-- ==== Sys2Proof/Certificates/Slice0/Obligations.lean ====
section
/-! DEFINITION. The statements about the machine, each from a rule of spec/. Statements quantify over every state; where
one holds only in states the block can be in, its premise is `BlockInv`, `HalfInv` or `Canonical`, which are stated to hold at
reset and to be kept by every step. The fields `commands` and `responses` are the model's own homes for the command words of
30_encoding.md R31 and the responses of R32 (notes/assumptions/2.md, 3.md): "answers (status, value)" is said as one response appended
to `responses`. -/

open Sys2Proof Sys2Proof.Machine Sys2Proof.Safety

/-! ## Reset and the invariants -/

/-- R19, R95: after reset both flags are 0, no entry of either table holds a value, and every command that would read
a table faults; the reset event puts any block into that state. -/
def Obligations.ResetLeavesNoTable : Prop :=
  (State.reset.built16 = false ∧ State.reset.built32 = false
    ∧ (∀ i, State.reset.t16.read i = none) ∧ (∀ i, State.reset.t32.read i = none))
  ∧ (∀ s, SameBlock State.reset (resetBlock s))
  ∧ (∀ i s, isBuild i = false → exec i (resetBlock s) = .next (answered (resetBlock s) .errNotBuilt 0))

/-- R13, R19: the block's invariant holds at reset. -/
def Obligations.BlockInvariantHoldsAtReset : Prop := BlockInv State.reset

/-- R13, R47: every step keeps the block's invariant: with a flag 1 its table holds exactly the defined entries, with a
flag 0 it holds none. -/
def Obligations.BlockInvariantKeptByStep : Prop :=
  ∀ s t, BlockInv s → step s = .next t → BlockInv t

/-- R20: every step keeps the table memories in their canonical form, from any state that has it (the flags play
no part). -/
def Obligations.CanonicalTablesKeptByStep : Prop :=
  ∀ s t, Canonical s → step s = .next t → Canonical t

/-- R47: once built, a table reads its defined entries and does not change over any run, whatever commands
it executes; a step that is not the variant's build leaves the table as it is, in any state, and one that is writes the defined
entries. -/
def Obligations.BuiltTableNeverChanges : Prop :=
  (∀ k s t, BlockInv s → RunsTo k s t →
    (s.built16 = true → t.built16 = true ∧ t.t16 = s.t16 ∧ ∀ i, t.t16.read i = some (entry16 i))
    ∧ (s.built32 = true → t.built32 = true ∧ t.t32 = s.t32 ∧ ∀ i, t.t32.read i = some (entry32 i)))
  ∧ ∀ s t, step s = .next t →
    (s.commands.head? ≠ some 0x100000000000 → t.t16 = s.t16)
    ∧ (s.commands.head? = some 0x100000000000 → ∀ i, t.t16.read i = some (entry16 i))
    ∧ (s.commands.head? ≠ some 0x500000000000 → t.t32 = s.t32)
    ∧ (s.commands.head? = some 0x500000000000 → ∀ i, t.t32.read i = some (entry32 i))

/-- R13: in one step a flag becomes 1 by its build command alone, and no step clears it. -/
def Obligations.FlagSetByItsBuildAlone : Prop :=
  ∀ s t, step s = .next t →
    (t.built16 = true ↔ s.built16 = true ∨ s.commands.head? = some 0x100000000000)
    ∧ (t.built32 = true ↔ s.built32 = true ∨ s.commands.head? = some 0x500000000000)

/-- R104: the block's good states are one per value of the two flags, and each is reached from reset. -/
def Obligations.FourReachableBlockStates : Prop :=
  (∀ s t, BlockInv s → BlockInv t → t.built16 = s.built16 → t.built32 = s.built32 → SameBlock s t)
  ∧ ∀ b16 b32, ∃ cws t, RunsTo cws.length (facing State.reset cws) t ∧ t.built16 = b16 ∧ t.built32 = b32

/-! ## The step -/

/-- A step runs the decoded command: the word at the head of the host's list is taken off it and its command executed; and
a word placed by `withFetchWord` is the next one (notes/assumptions/2.md: that the list stands in the state is the
model's choice). -/
def Obligations.StepRunsDecodedCommand : Prop :=
  (∀ s cw rest i, s.commands = cw :: rest → decode cw = .ok i → i.wellFormed = true →
    step s = exec i { s with commands := rest })
  ∧ ∀ (s : State) (cw : CmdWord) i, decode cw = .ok i → step (s.withFetchWord 48 cw.toNat) = exec i s

/-- R90: with no command issued the block is idle and holds its state (notes/assumptions/4.md: that this is a step is
the model's choice). -/
def Obligations.StepIdlesWithoutCommand : Prop :=
  ∀ s, s.commands = [] → step s = .next s

/-- R36, R82: a word that meets one of R36's conditions is answered `(ERR_ILLEGAL, 0)` in every state, and nothing of the
block changes. -/
def Obligations.IllegalWordAnsweredErrIllegal : Prop :=
  ∀ s cw rest, s.commands = cw :: rest → wellFormedWord cw = false →
    step s = .next (answered { s with commands := rest } .errIllegal 0)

▸ **WORK INSTRUCTION**
Retype the entries above exactly, but only from the line containing "cw.toNat) = exec i s" through the line containing "the model's choice). -/", both included.

▸ **TASK RESULT**
  ∧ ∀ (s : State) (cw : CmdWord) i, decode cw = .ok i → step (s.withFetchWord 48 cw.toNat) = exec i s

/-- R90: with no command issued the block is idle and holds its state (notes/assumptions/4.md: that this is a step is
the model's choice). -/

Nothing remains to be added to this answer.